1.房水の排出口がふさがれているタイプ
緑内障を発病メカニズムで分けると、大きく2つのタイプがあります。その1つが閉塞型です。正常な眼では角膜と水晶体の間にある房水という液体が、絶えず生成され、排出されており、そのバランスから圧力が保たれています。「閉塞型の緑内障」(閉塞隅角緑内障)は房水の排出口がふさがれて、房水が貯まり眼圧が上がり、視神経を圧迫し、視野や視力に異常が起こります。
2.慢性的な症状と急性発作が起こる場合も
閉塞型の緑内障は房水の排出口が軽く閉じたり開いたりすることを繰返し、症状がおさまったり悪化したりします。そのうち排出口が慢性的に閉じた状態になり、眼圧が上昇した状態になります。しかし、このような慢性的な経過の一方で、急性発作を起こすものもあります。房水の排出口が急にふさがり、眼圧が上昇します。急に目が痛くなり充血し、視界はかすみ頭痛や吐き気もしてきます。ひどい場合には、放置すると失明してしまうこともあります。このような急性発作の場合、過去にときどき目が痛んだり視界がかすむといった一過性の症状の起きたことのある方も少なくありません。早めに眼科医に診察を受けることが必要です。
3.まず手術で排出口の通りをよくします
閉塞型の緑内障では、排出口を閉じている虹彩(茶目の部分)をレーザーで穴を開け通りをよくします。これをレーザー虹彩切開術といいます。
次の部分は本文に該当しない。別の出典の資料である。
@[simp] theorem State.withBusId_platform_exclusive (s : State) (b : Nat) :
    (s.withBusId b).platform.exclusive = s.platform.exclusive := rfl
@[simp] theorem State.withBusId_platform_sensorWrite (s : State) (b : Nat) :
    (s.withBusId b).platform.sensorWrite = s.platform.sensorWrite := rfl
@[simp] theorem State.withBusId_block (s : State) (b : Nat) : (s.withBusId b).block = s.block := rfl
@[simp] theorem State.withBusId_resetAfter (s : State) (b : Nat) : (s.withBusId b).resetAfter = s.resetAfter := rfl
@[simp] theorem State.withBusId_sensor (s : State) (b : Nat) : (s.withBusId b).sensor = s.sensor := rfl
@[simp] theorem State.withBusId_turns (s : State) (b : Nat) : (s.withBusId b).turns = s.turns := rfl
@[simp] theorem State.inputAt_withBusId (s : State) (b k : Nat) : (s.withBusId b).inputAt k = s.inputAt k := rfl
@[simp] theorem State.isIdle_withBusId (s : State) (b : Nat) : (s.withBusId b).isIdle = s.isIdle := rfl

/-- The other agents' steps depend on EXCLUSIVE and SENSOR_WRITE alone (10_state.md R20). -/
@[simp] theorem State.sensorAtNext_withBusId (s : State) (b : Nat) :
    (s.withBusId b).sensorAtNext = s.sensorAtNext := rfl

@[simp] theorem State.withSensor_withBusId (s : State) (b : Nat) (x : Sensor) :
    (s.withBusId b).withSensor x = (s.withSensor x).withBusId b := rfl
@[simp] theorem State.arrive_withBusId (s : State) (b : Nat) : (s.withBusId b).arrive = s.arrive.withBusId b := rfl
@[simp] theorem State.record_withBusId (s : State) (b : Nat) (op : BusOp) :
    (s.withBusId b).record op = (s.record op).withBusId b := rfl
@[simp] theorem State.takeTurn_withBusId (s : State) (b : Nat) :
    (s.withBusId b).takeTurn = s.takeTurn.withBusId b := rfl
@[simp] theorem acceptCommand_withBusId (w : Command) (r : Option Nat) (s : State) (b : Nat) :
    acceptCommand w r (s.withBusId b) = (acceptCommand w r s).withBusId b := rfl

/-- A state transformer that neither reads nor changes BUS_ID: under another identifier it does the same. -/
def IgnoresBusId (k : State → State) : Prop := ∀ s b, k (s.withBusId b) = (k s).withBusId b

theorem IgnoresBusId.comp {k l : State → State} (hk : IgnoresBusId k) (hl : IgnoresBusId l) :
    IgnoresBusId (fun s => k (l s)) := by
  intro s b
  simp only [hl s b, hk (l s) b]

theorem respond_ignoresBusId (r : Response) : IgnoresBusId (respond r) := fun _ _ => rfl
theorem raise_ignoresBusId (kind : CommandError) : IgnoresBusId (raise kind) := fun _ _ => rfl
theorem abandon_ignoresBusId : IgnoresBusId abandon := fun _ _ => rfl
theorem startCheck_ignoresBusId : IgnoresBusId startCheck := fun _ _ => rfl
theorem enterPhase_ignoresBusId : IgnoresBusId enterPhase := fun _ _ => rfl
theorem latch_ignoresBusId (w : Word) : IgnoresBusId (latch w) := fun _ _ => rfl

theorem endPhase_ignoresBusId {k : State → State} (hk : IgnoresBusId k) : IgnoresBusId (endPhase k) := by
  intro s b
  by_cases h : s.resetAfter = some s.block.phase
  · simp [endPhase, h, abandon_ignoresBusId s b]
  · simp [endPhase, h, hk s b]

theorem checkPhase_ignoresBusId {k : State → State} (hk : IgnoresBusId k) : IgnoresBusId (checkPhase k) :=
  (endPhase_ignoresBusId hk).comp startCheck_ignoresBusId

theorem checkSel_ignoresBusId {k : State → State} (hk : IgnoresBusId k) (legal : Bool) (sel : Sel) :
    IgnoresBusId (checkSel legal sel k) := by
  cases legal
  · exact raise_ignoresBusId _
  · exact hk

theorem checkRange_ignoresBusId {k : State → State} (hk : IgnoresBusId k) (t : Tval) :
    IgnoresBusId (checkRange t k) := by
  intro s b
  cases h : outOfRange t
  · simp [checkRange, h, hk s b]
  · simp [checkRange, h, raise_ignoresBusId _ s b]

/-- A raw read answers the same reply, whatever the bus identifier (20_memory.md R52, R64). -/
theorem rawReadWord_withBusId (r : WordReg) (s : State) (b : Nat) :
    rawReadWord r (s.withBusId b) = (rawReadWord r s).map id (·.withBusId b) := by
  cases h : (s.inputAt 0).fate <;> simp [rawReadWord, h]

/-- A raw word write stores and answers the same, whatever the bus identifier (20_memory.md R52, R64). -/
theorem rawWriteWord_withBusId (r : WordReg) (raw : Word) (s : State) (b : Nat) :
    rawWriteWord r raw (s.withBusId b) = (rawWriteWord r raw s).map id (·.withBusId b) := by
  cases h : (s.inputAt 0).fate with
  | succeeds => simp [rawWriteWord, h]
  | fails stored => cases stored <;> simp [rawWriteWord, h]
  | powerOnReset drawn => simp [rawWriteWord, h]

/-- A raw byte write stores and answers the same, whatever the bus identifier (20_memory.md R56, R64). -/
theorem rawWriteByte_withBusId (v : Byte) (s : State) (b : Nat) :
    rawWriteByte v (s.withBusId b) = (rawWriteByte v s).map id (·.withBusId b) := by
  cases h : (s.inputAt 0).fate with
  | succeeds => simp [rawWriteByte, h]
  | fails stored => cases stored <;> simp [rawWriteByte, h]
  | powerOnReset drawn => simp [rawWriteByte, h]
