-- ==== Sys2Proof/WellFormed.lean ====
section
/-! DEFINITION. What a conforming producer writes: the bits that no field owns are 0. The block itself
accepts every bit pattern (30_encoding.md R92), so no meaning depends on this check (LOG 13). -/

namespace Sys2Proof

/-- Software writes 0 to CMD [31:2] (30_encoding.md R80); the slack bits are 0 on encode (R86); the
encoder never writes mode code 3 (R83), so a frame of an unknown mode is none it produced. -/
def Instr.wellFormed : Instr → Bool
  | .nop reserved => reserved == 0
  | .encode reserved => reserved == 0
  | .decode reserved => reserved == 0
  | .reservedOp3 reserved => reserved == 0
  | .frameIndividual _ _ slack => slack == 0
  | .frameFirstLastDeltaMid _ _ slack => slack == 0
  | .frameLastDeltaFirstDeltaMid _ _ => true
  | .frameUnknown _ => false

end Sys2Proof
end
外来で行うことができ、入院の必要もありません。レーザーで手術しても眼圧が下がらないときは、さらに眼圧を下げる薬(点眼薬や内服薬)を使います。急性発作の場合にも治療は同じです。閉塞型では症状があらわれていないほうの目もいずれは発病する可能性が高いので、予防的に治療が必要です。それでも十分でない場合は新しく排出口や排出管を作る手術を行います。